/-- A group of 32 lanes, or a side sequencer, which has one lane (R57, R138). -/
structure Group where
  pcs    : Vector (BitVec 52) 32
  active : BitVec 32
  v      : Vector LaneVec 128
  s      : Vector DWord 64
  k      : Vector (BitVec 32) 8
  fpcr   : DWord
  fpsr   : DWord
  /-- the generator state G (R144) -/
  gen    : BitVec 128
  status : GStatus
  outs   : List Outst
  /-- ticket registers and the commands that will write them (R291) -/
  tickets : List (SReg × Nat)
  stores : List PStore
  fpw    : Option FpWindow
  /-- instructions issued since the halt broadcast (R332) -/
  skid   : Nat
  /-- dadd updates of each lane in this phase (R220) -/
  daddQ  : Vector Nat 32
  /-- deterministic claims in this phase (R306) -/
  claimQ : Nat
  /-- a side sequencer: 0 never started, 1 running, 2 halted (R333) -/
  seqSt  : Nat
  /-- window pages (team, page) filled for the access that the agent is to issue again: they stay until it has (R266) -/
  hold   : List (Nat × Nat)
  /-- bytes that the finished steps of an MSAVE, MLOAD or MTBL have moved, for MLOAD and MTBL those read (R215) -/
  xfer   : List Byte
  /-- an MSAVE of the group runs: the array takes nothing else until it completes, though its team be switched out meanwhile (R215) -/
  saving : Bool
  deriving DecidableEq, Repr

/-! ### Kernels, contexts and grids -/

/-- A register a carry set names (R35). -/
inductive CarryReg where
  | v (r : VReg) | s (r : SReg) | k (r : KReg)
  deriving DecidableEq, Repr

/-- A kernel descriptor with its carry sets (R35). -/
structure Kernel where
  desc   : Nat
  entry  : Nat
  groups : Nat
  w      : Nat
  h      : Nat
  lswin  : Nat
  carry  : List (List CarryReg)
  fore   : Nat
  hind   : Nat
  deriving DecidableEq, Repr

/-- A context descriptor as the control die read it (R319). -/
structure Context where
  asid  : Nat
  wt    : Nat
  sup   : Bool
  l1pa  : Nat
  rbase : Nat
  rsize : Nat
  hdl   : Nat
  crt   : Nat
  seeds : Nat
  nseed : Nat
  deriving DecidableEq, Repr

/-- A held deterministic update (R220, R221, R243): key (i, q), the word as an offset in its line, which is named by
its virtual address, and the phase it was issued in. -/
structure Dadd where
  grid  : Nat
  i     : Nat
  q     : Nat
  team  : Nat
  phase : Nat
  line  : Nat
  off   : Nat
  u     : Word
  deriving DecidableEq, Repr

/-- An operand declaration of a node (R351). -/
structure Decl where
  base   : Nat
  mode   : Nat
  extent : Nat
  deriving DecidableEq, Repr

/-- A line of an attempt's shadow (R341), with its own times: the bytes of the line when the attempt first touched it,
and the declared bytes written since, (offset, byte), newest first. -/
structure ShadowLine where
  wts     : Nat
  rts     : Nat
  bytes   : List Byte
  written : List (Nat × Byte)
  deriving DecidableEq, Repr

/-- A held deterministic claim (R306). -/
structure Claim where
  grid  : Nat
  c     : Nat
  q     : Nat
  cmd   : Nat
  phase : Nat
  deriving DecidableEq, Repr

/-- A running grid: one attempt of a node (R341, R351, R354). -/
structure Grid where
  gi      : Nat
  node    : Nat
  ctx     : Context
  kernel  : Kernel
  hkernel : Option Kernel
  teams   : Nat
  w       : Nat
  h       : Nat
  groups  : Nat
  lswin   : Nat
  params  : Nat
  attempt : Nat
  idem    : Bool
  det     : Bool
  seed    : BitVec 128
  decls   : List Decl
  shadow  : Tab ShadowLine
  /-- boundaries the grid has completed, and those each team has completed; an ended team completes all -/
  bound   : Nat
  done    : Tab Nat
  ended   : List Nat
  /-- CT that teams contributed to boundary times (R241): (boundary, by ending, CT); an end counts from its boundary on -/
  times   : List (Nat × Bool × Nat)
  held    : List Dadd
  claims  : List Claim
  runs    : Nat
  /-- its 2 MiB spill area in the reserved memory (R242) -/
  spill   : Nat
  /-- the node fails: its fault-record cause, code, faulting address, PC and rank (R343, R360) -/
  failing : Option (Nat × Nat × Nat × Nat × Nat)
  predW   : Nat
  deriving DecidableEq, Repr

/-- A node of an active graph; the fields the graph engine keeps (R350, R351). -/
structure Node where
  state    : Nat
  tokens   : Nat
  otok     : Nat
  attempts : Nat
  budget   : Nat
  cgen     : Nat
  stage    : Nat
  prio     : Nat
  idem     : Bool
  kernel   : Kernel
  lsw      : Nat
  w        : Nat
  h        : Nat
  groups   : Nat
  teams    : Nat
  params   : Nat
  succ     : List Nat
  frec     : Nat
  decls    : List Decl
  /-- largest publication time of its predecessors' commits (R342) -/
  predW    : Nat
  /-- the failure (by its node) that wrote it CANCELLED (R345) -/
  byFail   : Option Nat
  /-- the quads of its record at submission, the constant part of its publications -/
  quads    : List DWord
  deriving DecidableEq, Repr

/-- A failure of a node that the graph engine is still working off, one record change at a time (R343 to R346). -/
structure Failing where
  node  : Nat
  /-- members of the cone still to be cancelled, and those still to be returned to WAIT, in the order of R344 -/
  cone  : List Nat
  back  : List Nat
  /-- the node is to be retried (R345, R359), and it has been written RETRYING -/
  retry : Bool
  begun : Bool
  deriving DecidableEq, Repr

/-- An active graph (R347 to R365). -/
structure Graph where
  asid  : Nat
  ctx   : Context
  det   : Bool
  ntab  : Nat
  seed  : BitVec 128
  endva : Nat
  nodes : List Node
  /-- failures whose cancellations and returns are not done, the earliest first -/
  fails : List Failing
  ign   : Nat
  sent  : Nat
  rcvd  : Nat
  live  : Bool
  /-- the packet of a graph whose records are still being read -/
  sub   : Option (List DWord)
  deriving DecidableEq, Repr

/-! ### Translations, copies, window pages and tiles (R225, R263, R275, R192) -/

/-- The attributes of a leaf (R275). -/
inductive Attr where
  | leased | hosted | uncached | remote
  deriving DecidableEq, Repr

/-- A translation: the physical address of a page and its rights (R275). -/
structure Leaf where
  pa    : Nat
  size  : Nat
  attr  : Attr
  dev   : Nat
  lease : Nat
  rs    : Bool
  rd    : Bool
  s     : Bool
  x     : Bool
  w     : Bool
  /-- physical address of the leaf entry -/
  at_   : Nat
  deriving DecidableEq, Repr

/-- An L1 copy of a line with the times its home granted (R225) and the teams for which it is stable (R227). A
copy that a newer one replaced stays only for the teams that hold it stable. -/
structure Copy where
  asid   : Nat
  line   : Nat
  data   : List Byte
  wts    : Nat
  rts    : Nat
  leaf   : Leaf
  inc    : Nat
  /-- the grid whose shadow the copy shows, if it shows one (R341) -/
  tag    : Option Nat
  latest : Bool
  stable : List Nat
  deriving DecidableEq, Repr

/-- An entry of the local translation table (R263). -/
structure Ltt where
  team  : Nat
  vpage : Nat
  frame : Nat
  dirty : Bool
  acc   : Bool
  /-- 0 resident, 1 fill queued, 2 leaving -/
  state : Nat
  /-- the frame is the shadow of an engine write to the page (R267) -/
  shd   : Bool
  deriving DecidableEq, Repr

inductive TermKind where
  | num | pinf | ninf | nan
  deriving DecidableEq, Repr

/-- A term of the pleat tree: (-1)^neg × m × 2^e (R182). -/
structure Term where
  kind : TermKind
  neg  : Bool
  m    : Nat
  e    : Int
  deriving DecidableEq, Repr

/-- The summation state of one output element (R180, R182). -/
structure Elem where
  o0 : List Term
  o1 : List Term
  o2 : List Term
  s  : Word
  c  : Word
  deriving DecidableEq, Repr

/-- A K-step in the reorder window (R186). -/
structure WStep where
  idx   : Nat
  pair  : Bool
  last  : Bool
  first : Bool
  a     : List LaneVec
  b     : List LaneVec
  deriving DecidableEq, Repr

/-- A tile (R189, R192): `cols` is 64 on a leader core and 32 otherwise; elements in order of row, then column. -/
structure Tile where
  pleat  : DWord
  cfg    : DWord
  x      : Nat
  window : List WStep
  cols   : Nat
  elems  : List Elem
  lint   : Vector Nat 4
  darn   : Nat
  /-- running maximum m and sum l of each row (R210) -/
  side   : Vector (Word × Word) 32
  deriving DecidableEq, Repr

/-! ### Teams (R321, R324) -/

/-- The report of a team's trap before the handler or the node takes it (R332, R333). -/
structure TrapInfo where
  code : Nat
  kind : Nat
  /-- reporting agent: 0 to 15 a group, 16 the forewing, 17 the hindwing -/
  agent : Nat
  fva  : Nat
  svc  : Nat
  deriving DecidableEq, Repr

/-- Where a team is (R324, R327). -/
inductive TStatus where
  | queued | placed | saved | atBoundary | cocooned | trapped | ended
  deriving DecidableEq, Repr

/-- What a team's current phase has contained (R318, R329). -/
structure PhaseUse where
  localStore : Bool
  matrix     : Bool
  atomic     : Bool
  engine     : Bool
  launch     : Bool
  uncached   : Bool
  release    : Bool
  side       : Bool
  deriving DecidableEq, Repr

/-- A publication that has been sent and not acknowledged (R231). -/
structure Pub where
  id    : Nat
  line  : Nat
  bytes : List (Nat × Byte)
  deriving DecidableEq, Repr

/-- A late reply (R331). -/
structure LateReply where
  lane  : Nat
  reg   : Nat
  grp   : Nat
  kind  : Nat
  value : DWord
  deriving DecidableEq, Repr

## What needs to be done
For each line above that contains the word "LaneVec", copy that line.

## Solution to the exercise
  v      : Vector LaneVec 128
  a     : List LaneVec
  b     : List LaneVec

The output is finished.